-- ==== Sys2Proof/Laws/State.lean ====
section
/-! SUPPORT. What each update of the control state leaves as it was, field by field, and what a read gives after a write. -/
namespace Sys2Proof.Machine

variable {c : Ctl}

/-! The fields that an update does not touch. -/
@[simp] theorem wr_held (c : Ctl) (o v : Nat) : (wr c o v).held = c.held := rfl
@[simp] theorem wr_recent (c : Ctl) (o v : Nat) : (wr c o v).recent = c.recent := rfl
@[simp] theorem wr_w1cSet (c : Ctl) (o v : Nat) : (wr c o v).w1cSet = c.w1cSet := rfl
@[simp] theorem wr_latched (c : Ctl) (o v : Nat) : (wr c o v).latched = c.latched := rfl
@[simp] theorem wr_staged (c : Ctl) (o v : Nat) : (wr c o v).staged = c.staged := rfl
@[simp] theorem wr_free (c : Ctl) (o v : Nat) : (wr c o v).free = c.free := rfl
@[simp] theorem wr_outs (c : Ctl) (o v : Nat) : (wr c o v).outs = c.outs := rfl
@[simp] theorem wr_time (c : Ctl) (o v : Nat) : (wr c o v).time = c.time := rfl
@[simp] theorem wr_plan (c : Ctl) (o v : Nat) : (wr c o v).plan = c.plan := rfl
@[simp] theorem wr_parts (c : Ctl) (o v : Nat) : (wr c o v).parts = c.parts := rfl
@[simp] theorem wr_tiles (c : Ctl) (o v : Nat) : (wr c o v).tiles = c.tiles := rfl
@[simp] theorem wr_noc (c : Ctl) (o v : Nat) : (wr c o v).noc = c.noc := rfl
@[simp] theorem wr_ev (c : Ctl) (o v : Nat) : (wr c o v).ev = c.ev := rfl
@[simp] theorem wr_hg (c : Ctl) (o v : Nat) : (wr c o v).hg = c.hg := rfl
@[simp] theorem wr_drainAt (c : Ctl) (o v : Nat) : (wr c o v).drainAt = c.drainAt := rfl
@[simp] theorem wr_dc (c : Ctl) (o v : Nat) : (wr c o v).dc = c.dc := rfl
@[simp] theorem wr_nme (c : Ctl) (o v : Nat) : (wr c o v).nme = c.nme := rfl
@[simp] theorem wr_pool (c : Ctl) (o v : Nat) : (wr c o v).pool = c.pool := rfl
@[simp] theorem wr_lk (c : Ctl) (o v : Nat) : (wr c o v).lk = c.lk := rfl
@[simp] theorem wr_sp (c : Ctl) (o v : Nat) : (wr c o v).sp = c.sp := rfl
@[simp] theorem wr_snap (c : Ctl) (o v : Nat) : (wr c o v).snap = c.snap := rfl
@[simp] theorem wr_ce (c : Ctl) (o v : Nat) : (wr c o v).ce = c.ce := rfl
@[simp] theorem wr_hi (c : Ctl) (o v : Nat) : (wr c o v).hi = c.hi := rfl
@[simp] theorem wr_dump (c : Ctl) (o v : Nat) : (wr c o v).dump = c.dump := rfl
@[simp] theorem wr_db (c : Ctl) (o v : Nat) : (wr c o v).db = c.db := rfl
@[simp] theorem wr_pwr (c : Ctl) (o v : Nat) : (wr c o v).pwr = c.pwr := rfl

+ + + + + + +

- [PROBLEM REQUIREMENTS] Return nothing but the lines from the first line of the listing through the line with "c.snap := rfl", please, keeping every one of them unchanged.

- [RESPONSE TO THIS EXERCISE]
-- ==== Sys2Proof/Laws/State.lean ====
section
/-! SUPPORT. What each update of the control state leaves as it was, field by field, and what a read gives after a write. -/
namespace Sys2Proof.Machine

variable {c : Ctl}

/-! The fields that an update does not touch. -/
@[simp] theorem wr_held (c : Ctl) (o v : Nat) : (wr c o v).held = c.held := rfl
@[simp] theorem wr_recent (c : Ctl) (o v : Nat) : (wr c o v).recent = c.recent := rfl
@[simp] theorem wr_w1cSet (c : Ctl) (o v : Nat) : (wr c o v).w1cSet = c.w1cSet := rfl
@[simp] theorem wr_latched (c : Ctl) (o v : Nat) : (wr c o v).latched = c.latched := rfl
@[simp] theorem wr_staged (c : Ctl) (o v : Nat) : (wr c o v).staged = c.staged := rfl
@[simp] theorem wr_free (c : Ctl) (o v : Nat) : (wr c o v).free = c.free := rfl
@[simp] theorem wr_outs (c : Ctl) (o v : Nat) : (wr c o v).outs = c.outs := rfl
@[simp] theorem wr_time (c : Ctl) (o v : Nat) : (wr c o v).time = c.time := rfl
@[simp] theorem wr_plan (c : Ctl) (o v : Nat) : (wr c o v).plan = c.plan := rfl
@[simp] theorem wr_parts (c : Ctl) (o v : Nat) : (wr c o v).parts = c.parts := rfl
@[simp] theorem wr_tiles (c : Ctl) (o v : Nat) : (wr c o v).tiles = c.tiles := rfl
@[simp] theorem wr_noc (c : Ctl) (o v : Nat) : (wr c o v).noc = c.noc := rfl
@[simp] theorem wr_ev (c : Ctl) (o v : Nat) : (wr c o v).ev = c.ev := rfl
@[simp] theorem wr_hg (c : Ctl) (o v : Nat) : (wr c o v).hg = c.hg := rfl
@[simp] theorem wr_drainAt (c : Ctl) (o v : Nat) : (wr c o v).drainAt = c.drainAt := rfl
@[simp] theorem wr_dc (c : Ctl) (o v : Nat) : (wr c o v).dc = c.dc := rfl
@[simp] theorem wr_nme (c : Ctl) (o v : Nat) : (wr c o v).nme = c.nme := rfl
@[simp] theorem wr_pool (c : Ctl) (o v : Nat) : (wr c o v).pool = c.pool := rfl
@[simp] theorem wr_lk (c : Ctl) (o v : Nat) : (wr c o v).lk = c.lk := rfl
@[simp] theorem wr_sp (c : Ctl) (o v : Nat) : (wr c o v).sp = c.sp := rfl
@[simp] theorem wr_snap (c : Ctl) (o v : Nat) : (wr c o v).snap = c.snap := rfl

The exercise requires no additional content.